PROGRAM

BN seminar: Jan Löwe - "Towards molecular understanding of FtsZ-based bacterial cell division"

Date:

Time:

16:00 - 17:00 hrs

Location:

Delft: Room A1.100 (building 58, van der Maasweg 9)

 

Bionanoscience (BN) seminar by prof.dr. Jan Löwe (MRC Laboratory of Molecular Biology, Cambridge) on "Towards molecular understanding of FtsZ-based bacterial cell division". The talk will start at 16:00h.

Abstract:
Cell division is a fundamental process of life. We focus on the molecular mechanisms employed by archaea and bacteria to divide and proliferate, and the processes’ evolutionary origins. Most bacteria and archaea divide using the tubulin homologue FtsZ as its central organiser. FtsZ forms a contracting filamentous ring-structure, the Z-ring. The Z-ring orchestrates cell wall synthesis by the divisome protein complex in walled bacteria, which in turn drives cell constriction and division.

We are making good progress towards a molecular understanding of the process and I will start by presenting recent work on the nature of FtsZ treadmilling that drives Z-ring function. Treadmilling requires a “cytomotive switch” – a conformational transition from monomer to polymer, that I will also highlight is conserved across the tree of life.

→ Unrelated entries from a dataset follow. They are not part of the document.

-- ==== Sys2Proof/Env.lean ====
section
/-! DEFINITION. Operands that stand for facts of the world outside the part: levels, codes, verdicts. -/
namespace Sys2Proof

/-- A mailbox request as a command row carries it: transport, SEQ and payload (Table Host-5). The row itself gives
CMD and the channel. -/
structure CmdReq where
  transport : Transport
  seq : Octet
  payload : List Octet
  deriving DecidableEq, Repr

/-- A filtered edge of the TCAP_ block (R504): the new hall state, or the new level of WHA, WHB, BRAKE_N or GPPS. -/
inductive CapEdge where
  | hall (state : BitVec 3)
  | wha (level : Bool)
  | whb (level : Bool)
  | brake (level : Bool)
  | gpps (level : Bool)
  deriving DecidableEq, Repr

/-- What a scan reads of a key (R550). -/
inductive KeyReading where
  | up
  | wet
  | down
  deriving DecidableEq, Repr

/-- A CAN frame (Table Jieles-17). -/
structure CanFrame where
  /-- 29 identifier bits. -/
  id : BitVec 29
  ide : Bool
  fdf : Bool
  brs : Bool
  rtr : Bool
  dlc : BitVec 4
  data : List Octet
  deriving DecidableEq, Repr

/-- An ANNOUNCE as received (Table Concord-7). -/
structure AnnounceMsg where
  role : Role
  level : Nat
  tier : Nat
  identity : Nat
  nonce : Nat
  deriving DecidableEq, Repr

/-- How a write of the edition store ends (R327, R357): done; done at the second try, the first page having read back otherwise; failed twice
before the commit point, in a bank; done with copy B of the slot map failed twice; cut by PWR_FAIL or by a Steward that hangs, with so many
pages programmed (R178, R241). A failing page is given by what it reads. -/
inductive StoreWrite where
  | done
  | again (reads : List Word)
  | failed (bank : Fin 2) (reads : List Word)
  | behind (reads : List Word)
  | cut (pages : Nat) (cause : SupplyCause)
  | hang (pages : Nat)
  deriving DecidableEq, Repr

/-- How the programming of a record in the ledger ring ends (R408, Table Ledger-9): done; done at the second try, the first page having read
back otherwise; failed at both tries, so that the block is retired and the record goes to the next; cut by PWR_FAIL before its read-back, or
followed by PWR_FAIL. A failing page is given by what it reads. -/
inductive RingWrite where
  | done
  | again (reads : List Word)
  | twice (first second : List Word)
  | cut (reads : List Word) (cause : SupplyCause)
  | after (cause : SupplyCause)
  deriving DecidableEq, Repr

/-- Facts of the flash cells as they are read: lines, by their first address, whose reads meet an uncorrectable error, and
lines that read with an error count of 2 (R820, R162). DESIGN CHOICE (log 4). -/
structure FlashFacts where
  bad : List Nat
  weak : List Nat
  deriving DecidableEq, Repr

/-- Every line reads with an error count of 0 or 1. -/
def FlashFacts.sound : FlashFacts := { bad := [], weak := [] }

/-- What flash shows of the edition store and of the program image during a command. DESIGN CHOICE (log 4). -/
structure StoreEnv where
  write : StoreWrite
  flash : FlashFacts
  /-- Words of the store's cells that have come to read otherwise. -/
  changed : List (Nat × Word)
  /-- A section of the active image meets an uncorrectable error as it is loaded (R626). -/
  imageBad : Bool
  deriving DecidableEq, Repr

/-- Every write succeeds and every line reads as written. -/
def StoreEnv.good : StoreEnv := { write := .done, flash := FlashFacts.sound, changed := [], imageBad := false }

/-- The same, of a row in which PWR_FAIL and a hang of the Steward are rows of their own. -/
def StoreEnv.uncut (e : StoreEnv) : StoreEnv :=
  { e with write := match e.write with
      | .cut _ _ | .hang _ => .done
      | .done => .done
      | .again r => .again r
      | .failed b r => .failed b r
      | .behind r => .behind r }

/-- Facts that one core access may need of the world: TSCLK periods since the count was last observed, the PWM counter's value, octets
the GNSS transmitter has sent, a suspend within 250 µs of a resume (R844), the CAN-B buffer on the bus, the error count of a flash line,
the store's answers should a probation fail, and a failed TRNG health test (R706). -/
structure AccessEnv where
  dt : Nat
  pwmCnt : BitVec 14
  txLeft : Nat
  early : Bool
  onBus : Option (Fin 3)
  ec : BitVec 2
  store : StoreEnv
  trngBad : Bool
  deriving DecidableEq, Repr

/-- An access that meets nothing of the kind. -/
def AccessEnv.quiet : AccessEnv :=
  { dt := 0, pwmCnt := 0, txLeft := 0, early := false, onBus := none, ec := 0, store := StoreEnv.good, trngBad := false }

/-- What a home tile meets as it takes a request: nothing, an uncorrectable error in the tile's words (R806) or in the line's directory
entry (R807), or its own failure (R808). DEDUCED (log 138). -/
inductive HomeFault where
  | none
  | tileErr
  | dirErr
  | tileFails
  deriving DecidableEq, Repr

/-- Where in Table Flash-5 an erase was cut short: in step 1, whether the flag came to be set; in step 2; in step 3, whether the counter
slot was written, none where it is left unreadable; in step 4, whether the flag is still set. -/
inductive EraseCut where
  | flagging (set : Bool)
  | pulses
  | counting (wrote : Option Bool)
  | clearing (set : Bool)
  deriving DecidableEq, Repr

/-- What a page or a block holds after a program or an erase that was cut short (Table Flash-13): whether a page still
reads blank, and otherwise the words that its cells read from its first. DESIGN CHOICE (log 4). -/
structure PageCut where
  blank : Bool
  words : List Word
  /-- Of a block whose erase was cut short or stood suspended: the lines, by number in the block, that read erased. -/
  erased : List Nat
  stage : EraseCut
  deriving DecidableEq, Repr

/-- One for each bank; cells stay blank. -/
def noCut : Vector PageCut 2 := Vector.replicate 2 { blank := true, words := [], erased := [], stage := .pulses }

/-- How far a start comes before something ends it: a supply monitor trips in a step of Table Start-4 (R236), or a unit test
hangs before step 9 (R247). -/
inductive StartBreak where
  | none
  | powerFail (step : Nat) (cause : SupplyCause)
  | hang
  deriving DecidableEq, Repr

/-- What a start of the VCORE domain meets: levels, the checks before step 9, and what flash shows. DESIGN CHOICE (log 4). -/
structure StartEnv where
  /-- The four samples of each strap in each window of R201 and R202. -/
  role0 : List (BitVec 4)
  role1 : List (BitVec 4)
  hsel : List (BitVec 4)
  jtagen : List (BitVec 4)
  /-- TESTEN sampled 1, or unstable (R995). -/
  testen : Bool
  cLevel : CLevel
  /-- Wake sources that act together with the one that starts the device (R57). -/
  also : BitVec 12
  /-- The ROM checksum and the march test of tile 0 pass (R244). -/
  romOk : Bool
  /-- Units tested before step 9 that fail their test (R211). -/
  failed : List UnitId
  /-- The boot blocks of sets A and B, as read, carry a signature that verifies (R204). -/
  bootOk : Vector Bool 2
  /-- The lifecycle record reads and checks (R245). -/
  lifecycleOk : Bool
  /-- What a program or an erase in progress leaves, by bank. -/
  cut : Vector PageCut 2
  flash : FlashFacts
  /-- Words of the retained area that changed in the reset, by offset (R197, R198). -/
  upset : List (Nat × Word)
  stop : StartBreak
  store : StoreEnv
  /-- Sealed periods, by epoch and index, whose journal copies cannot be read (R409). -/
  periods : List (Nat × Nat)
  deriving DecidableEq, Repr

/-- The supply that breaks the start in a range of steps of Table Start-4. -/
def StartEnv.breaksAt (e : StartEnv) (low high : Nat) : Option SupplyCause :=
  match e.stop with
  | .powerFail n c => if low ≤ n ∧ n ≤ high then some c else none
  | .none | .hang => none

/-- A start at which every check passes and nothing is to be repaired, with the straps given. -/
def StartEnv.good (role0 role1 hsel jtagen : Bool) : StartEnv :=
  let level (b : Bool) : List (BitVec 4) := [if b then 15 else 0]
  { role0 := level role0, role1 := level role1, hsel := level hsel, jtagen := level jtagen, testen := false, cLevel := .absent,
    also := 0, romOk := true, failed := [], bootOk := Vector.replicate 2 true, lifecycleOk := true, cut := noCut,
    flash := FlashFacts.sound, upset := [], stop := .none, store := StoreEnv.good, periods := [] }

/-- How fetch delivers a syllable: to which core; whether it ends its bundle (S = 1, on it or on the X syllable placed after it); whether
its unit returns the result after this step; and an X syllable of the bundle that comes with it, by its target code and value. -/
structure Delivery where
  core : Fin 4
  stop : Bool
  late : Bool
  x : Option (Fin 8 × BitVec 17)
  deriving DecidableEq, Repr

end Sys2Proof
end

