/-- A failed page program: the block is retired, its confirmed records are copied forward, and the page's records are
programmed again (R916). -/
def Journal.programFailed (j : Journal) (b : Nat) (p : JPage) : Journal :=
  let held := (j.block b).pages.foldl (fun l q => l ++ q.recs) []
  let j1 := j.retire b 2
  { j1 with moves := if held.isEmpty then j1.moves else j1.moves.filter (fun m => m.1 ≠ b) ++ [(b, held.map (·.seq))],
            entries := p.recs.filter (fun r => !r.copy) ++ j1.entries, pageDue := true,
            entriesSince := if (p.recs.filter (fun r => !r.copy)).isEmpty then j1.entriesSince else some 0,
            copies := p.recs.filter (·.copy) ++ held.map (fun r => { r with copy := true }) ++ j1.copies }

end Sys2Proof.Machine
end

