/-- A read of an FCTL_ register by a requester: the word, and the state after it (Table Flash-11). -/
def State.fctlRead (s : State) (r : Fin 5) (off : Nat) : Word × State :=
  let o := s.fown r
  match off with
  | 0x002 => (BitVec.ofNat 12 (match o.asm with | .code op => op | .addr0 op _ => op | .data _ _ => 1 | _ => 0), s)
  | 0x003 => (o.addr0, s)
  | 0x004 => (o.addr1, s)
  | 0x005 => (o.info.headD 0, s.setFown r { o with info := o.info.drop 1 })
  | 0x006 =>
    (BitVec.ofNat 12 (boolsNat [o.asm == .unlocked, o.asm != .none, s.fl.queued r, o.done, o.err, o.ecw, o.seqErr, o.badWr]), s)
  | 0x007 => (o.res.setWidth 12 ||| (o.resOp.setWidth 12 <<< 4), s)
  | 0x008 => (BitVec.ofNat 12 ((s.bank 0).stat + 8 * (s.bank 1).stat), s)
  | 0x009 => (BitVec.ofNat 12 (s.bank 0).sblk, s)
  | 0x00A => (BitVec.ofNat 12 (s.bank 1).sblk, s)
  | 0x00B => (s.fl.tap.setWidth 12, s)
  | 0x00C => (BitVec.ofNat 12 o.margin.toNat, s)
  | 0x00D => (s.fl.ecth.setWidth 12, s)
  | 0x00E => (o.ecnt.setWidth 12, s.setFown r { o with ecnt := 0 })
  | 0x00F => (o.eaddr.setWidth 12, s.setFown r { o with eaddrLatch := (o.eaddr >>> 12).setWidth 12 })
  | 0x010 => (o.eaddrLatch, s)
  | 0x011 => (o.ien.setWidth 12, s)
  | _ => (0, s)

/-- The requester's FCTL interrupt source requests (R833, FCTL_IEN). -/
def FctlOwn.requests (o : FctlOwn) : Bool :=
  (o.ien.getLsbD 0 && o.done) || (o.ien.getLsbD 1 && o.err) || (o.ien.getLsbD 2 && o.ecw)

/-- What a direct-mode read gives (R822, R823, R826). -/
inductive FlashRead where
  | words (ws : List Word)
  | busy
  | uncorrectable
  deriving DecidableEq, Repr

/-- A direct-mode read of n words of one line; `ec` is the error count that the line's correction reports, a fact of
its cells, of TAP and of MARGIN (R817 to R824, R847). -/
def State.flashDirect (s : State) (r : Fin 5) (a n : Nat) (ec : BitVec 2) : FlashRead × State :=
  if s.flashBusy a then (.busy, s)
  else
    let o := s.fown r
    let warn := decide (s.fl.ecth.toNat ≤ ec.toNat) || decide (ec.toNat = 3)
    let o1 := { o with ecnt := if o.ecnt.toNat < ec.toNat then ec else o.ecnt, ecw := o.ecw || warn,
                       eaddr := if warn && !o.ecw then BitVec.ofNat 24 (a / 16 * 16) else o.eaddr }
    let s1 := s.setFown r o1
    if ec.toNat = 3 then (.uncorrectable, s1) else (.words (memGetList 0xFFF s.fl.cells a n), s1)

/-- A page is blank (R828). -/
def Flash.blank (f : Flash) (p : Nat) : Bool := !f.programmed.contains p

/-- A queued command starts when the bank is free; a program's prechecks come first (R828, R832, R842). -/
def State.flashStart (s : State) (b : Fin 2) : State :=
  let k := s.bank b
  match k.run, k.queue with
  | .idle, c :: rest =>
    let s1 := s.setBank b { k with queue := rest, stream := StreamReader.reset }
    (match c.op with
     | .program p data =>
       let base := p / 0x8000 * 0x8000
       if (s.blockMeta base).flag then (s1.flashEnd c.owner 1 7).flashDrain
       else if !s.fl.blank p || (p % 0x8000 < 0x7F00 && !s.fl.blank (p + 256)) then (s1.flashEnd c.owner 1 6).flashDrain
       else s1.setBank b { s1.bank b with run := .programming c.owner p data }
     | .erase base =>
       if k.suspended.isSome then ((s.setBank b { k with queue := rest }).flashEnd c.owner 2 9).flashDrain
       else
         let s2 := s1.setMeta base { s1.blockMeta base with flag := true }
         s2.setBank b { s2.bank b with run := .erasing { owner := c.owner, block := base, steps := 0, resumed := false,
                                                         resumeBy := none } })
  | _, _ => s

/-- A bank's operation has ended; a resume that waited takes effect (R843). -/
def State.flashIdle (s : State) (b : Fin 2) : State :=
  let k := { s.bank b with run := .idle }
  match k.suspended with
  | none => s.setBank b k
  | some e =>
    match e.resumeBy with
    | none => s.setBank b k
    | some r => (s.setBank b { k with suspended := none, run := .erasing { e with resumed := true, resumeBy := none } }).flashEnd r 4 1

/-- A program ends: the page takes its data, only from 1 to 0, and is no longer blank (R829). -/
def State.programDone (s : State) (b : Fin 2) : State :=
  match (s.bank b).run with
  | .programming o p data =>
    let ws := data.zipIdx.map (fun q => q.1 &&& memGet 0xFFF s.fl.cells (p + q.2))
    let s1 := { s with fl := { s.fl with cells := memSetList 0xFFF p ws s.fl.cells, programmed := p :: s.fl.programmed } }
    (((s1.flashIdle b).flashEnd o 1 1)).flashDrain
  | .idle | .erasing _ | .deferring _ _ => s

/-- The block reads erased (step 2 of Table Flash-5 has verified). -/
def Flash.wipe (f : Flash) (base : Nat) : Flash :=
  { f with cells := memClear base (base + 0x8000) f.cells,
           programmed := f.programmed.filter (fun p => p / 0x8000 != base / 0x8000),
           torn := f.torn.filter (fun p => p / 0x8000 != base / 0x8000) }

/-- An erase ends, verified or not after 430 steps; the counter rises, and only a verified block clears its flag
(R830). The endurance event comes once a block (R852). -/
def State.eraseDone (s : State) (b : Fin 2) (e : EraseRun) (verified : Bool) : State :=
  let m := (s.blockMeta e.block).bump
  let s1 := s.setMeta e.block { m with flag := !verified }
  let s2 := if verified then { s1 with fl := s1.fl.wipe e.block }
    else { s1 with fl := { s1.fl with torn := e.block :: s1.fl.torn } }
  let s3 := (((s2.flashIdle b).flashEnd e.owner 2 (if verified then 1 else 8))).flashDrain
  if 100000 < m.count && m.count ≠ 0xFFFFFF && !s3.fl.worn.contains e.block then
    ({ s3 with fl := { s3.fl with worn := e.block :: s3.fl.worn } }).raise 0x7002 (bankBlock b.val (blockOf e.block))
  else s3

/-- An erase pulse and verify ends (R830, Table Flash-5): at least 41 steps before the block can verify, at most 430.
Answers whether the erase has ended, and how. -/
def State.eraseStep (s : State) (b : Fin 2) (verified : Bool) : State × Option (EraseRun × Bool) :=
  let k := s.bank b
  match k.run with
  | .erasing e =>
    let e1 := { e with steps := e.steps + 1 }
    if verified && 41 ≤ e1.steps then (s.eraseDone b e1 true, some (e1, true))
    else if 430 ≤ e1.steps then (s.eraseDone b e1 false, some (e1, false))
    else (s.setBank b { k with run := .erasing e1 }, none)
  | .deferring e a =>
    let e1 := { e with steps := e.steps + 1 }
    if verified && 41 ≤ e1.steps then ((s.eraseDone b e1 true).flashEnd a 3 10, some (e1, true))
    else if 430 ≤ e1.steps then ((s.eraseDone b e1 false).flashEnd a 3 10, some (e1, false))
    else (s.setBank b { k with run := .deferring e1 a }, none)
  | .idle | .programming _ _ _ => (s, none)

/-- A reset of the requester, or an activating commit, discards its assembly and its commands not started, each with
result 14 (R864); its suspended erase is resumed (R845). -/
def State.flashDiscard (s : State) (r : Fin 5) : State :=
  let o := s.fown r
  let dropped := ([0, 1] : List (Fin 2)).any (fun b => (s.bank b).queue.any (fun c => c.owner = r))
  let s1 := s.setFown r { o with asm := .none, waiting := none, behind := [] }
  let s2 := ([0, 1] : List (Fin 2)).foldl (fun s b =>
    let k := s.bank b
    let k1 := { k with queue := k.queue.filter (fun c => c.owner ≠ r) }
    match k1.suspended with
    | some e => if e.owner = r then (s.setBank b k1).flashResume 4 b else s.setBank b k1
    | none => s.setBank b k1) s1
  (if dropped || o.waiting.isSome then s2.flashEnd r 0 14 else s2).flashDrain

/-- Commands launched and not started are discarded at PWR_FAIL, with result 12 (R865); a resume that waits is one of them, so
that its erase stays suspended (R182). -/
def State.flashFail (s : State) : State :=
  let s1 := ([0, 1] : List (Fin 2)).foldl (fun s b =>
    let k := s.bank b
    k.queue.foldl (fun s c => s.flashEnd c.owner (match c.op with | .program _ _ => 1 | .erase _ => 2) 12)
      (s.setBank b { k with queue := [] })) s
  let s2 := ([0, 1, 2, 3, 4] : List (Fin 5)).foldl (fun s r =>
    let o := s.fown r
    if o.waiting.isSome then (s.setFown r { o with waiting := none, behind := [] }).flashEnd r 0 12 else s) s1
  let s3 := ([0, 1] : List (Fin 2)).foldl (fun (s : State) (b : Fin 2) =>
    match (s.bank b).suspended with
    | none => s
    | some e =>
      match e.resumeBy with
      | none => s
      | some r => (s.setBank b { s.bank b with suspended := some { e with resumeBy := none } }).flashEnd r 4 12) s2
  { s3 with fl := { s3.fl with refusing := true } }

/-- A running erase of a bank is suspended by the Steward at once (Table Power-8 step 4, R844). -/
def State.flashSuspendNow (s : State) (b : Fin 2) : State :=
  let k := s.bank b
  match k.run with
  | .erasing e => s.setBank b { k with run := .idle, suspended := some e }
  | .deferring e _ => s.setBank b { k with run := .idle, suspended := some e }
  | .idle | .programming _ _ _ => s

/-- Lines of a block that read erased. -/
def Flash.eraseLines (f : Flash) (base : Nat) (lines : List Nat) : Flash :=
  { f with cells := lines.foldl (fun m n => memClear (base + n % 2048 * 16) (base + n % 2048 * 16 + 16) m) f.cells }

/-- An erase cut short in a step that it can have been in: step 1 before its first pulse, steps 3 and 4 once it may have verified. -/
def EraseRun.cutStage (e : EraseRun) (c : EraseCut) : EraseCut :=
  match c with
  | .flagging _ => if e.steps = 0 then c else .pulses
  | .counting _ | .clearing _ => if 40 ≤ e.steps then c else .pulses
  | .pulses => .pulses

/-- The counter slot that an erase rewrites, left unreadable (R850, Table Flash-13). -/
def BlockMeta.tear (m : BlockMeta) : BlockMeta :=
  match m.slotA, m.slotB with
  | some a, some b => if a ≤ b then { m with slotA := none } else { m with slotB := none }
  | none, _ => m
  | some _, none => m

/-- A count that neither slot gives any more is logged once (R850). -/
def State.checkCount (s : State) (base : Nat) : State :=
  let m := s.blockMeta base
  if m.slotA.isNone && m.slotB.isNone && !s.fl.uncounted.contains base then
    ({ s with fl := { s.fl with uncounted := base :: s.fl.uncounted } }).raise 0x7003 (bankBlock (bankOf base).val (blockOf base))
  else s

/-- What an erase that was cut short leaves of its block and of its metadata (Table Flash-13); `keep`: FCLK stopped, and the flag stays
set (R870). -/
def State.eraseCut (s : State) (e : EraseRun) (c : PageCut) (keep : Bool) : State :=
  let m := s.blockMeta e.block
  let wiped : State := { s with fl := s.fl.wipe e.block }
  match e.cutStage c.stage with
  | .flagging set => s.setMeta e.block { m with flag := set || keep }
  | .pulses =>
    let f := s.fl.eraseLines e.block c.erased
    { s with fl := { f with torn := e.block :: f.torn } }
  | .counting none => (wiped.setMeta e.block m.tear).checkCount e.block
  | .counting (some wrote) => wiped.setMeta e.block (if wrote then m.bump else m)
  | .clearing set => wiped.setMeta e.block { m.bump with flag := set || keep }

/-- A running program or erase is cut short (R869, R870, Table Flash-13): what its cells then read is `c`. A suspended erase
leaves its block as one cut short does. DEDUCED (log 67). -/
def State.flashCut (s : State) (b : Fin 2) (c : PageCut) (res : Option Nat) : State :=
  let k := s.bank b
  let done (s : State) (o : Fin 5) (op : Nat) : State := match res with | none => s | some n => s.flashEnd o op n
  match k.run with
  | .idle => s
  | .programming o p _ =>
    let f := if c.blank then s.fl
      else { s.fl with cells := memSetList 0xFFF p (c.words.take 256) s.fl.cells, programmed := p :: s.fl.programmed,
                       torn := p :: s.fl.torn }
    done ({ s with fl := f }.setBank b { k with run := .idle }) o 1
  | .erasing e | .deferring e _ =>
    done ((s.setBank b { k with run := .idle }).eraseCut e c res.isSome) e.owner 2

Central to the divisome is the peptidoglycan-synthesising protein complex FtsWI, which is regulated by the heterotrimer FtsQBL. We have recently solved the first structure of the activated divisome catalytic core complex FtsWIQBL by cryo-EM. The structure reveals details of the periplasmic interfaces within FtsWIQBL, including the positioning of FtsI by the coiled coil of FtsBL, as well as a transmembrane domain containing FtsWIBL, but not FtsQ. We were able to provide molecular mechanisms of a multitude of cell division phenotypes of known mutations and reveal a large conformational switch between presumably inactive and active states of the FtsWI core enzymes.

Finally, I will introduce very recent work on the Z-ring using newly developed technology that allows us to image entire cell division planes, including the Z-ring, by electron cryotomography and focussed ion beam (FIB) milling.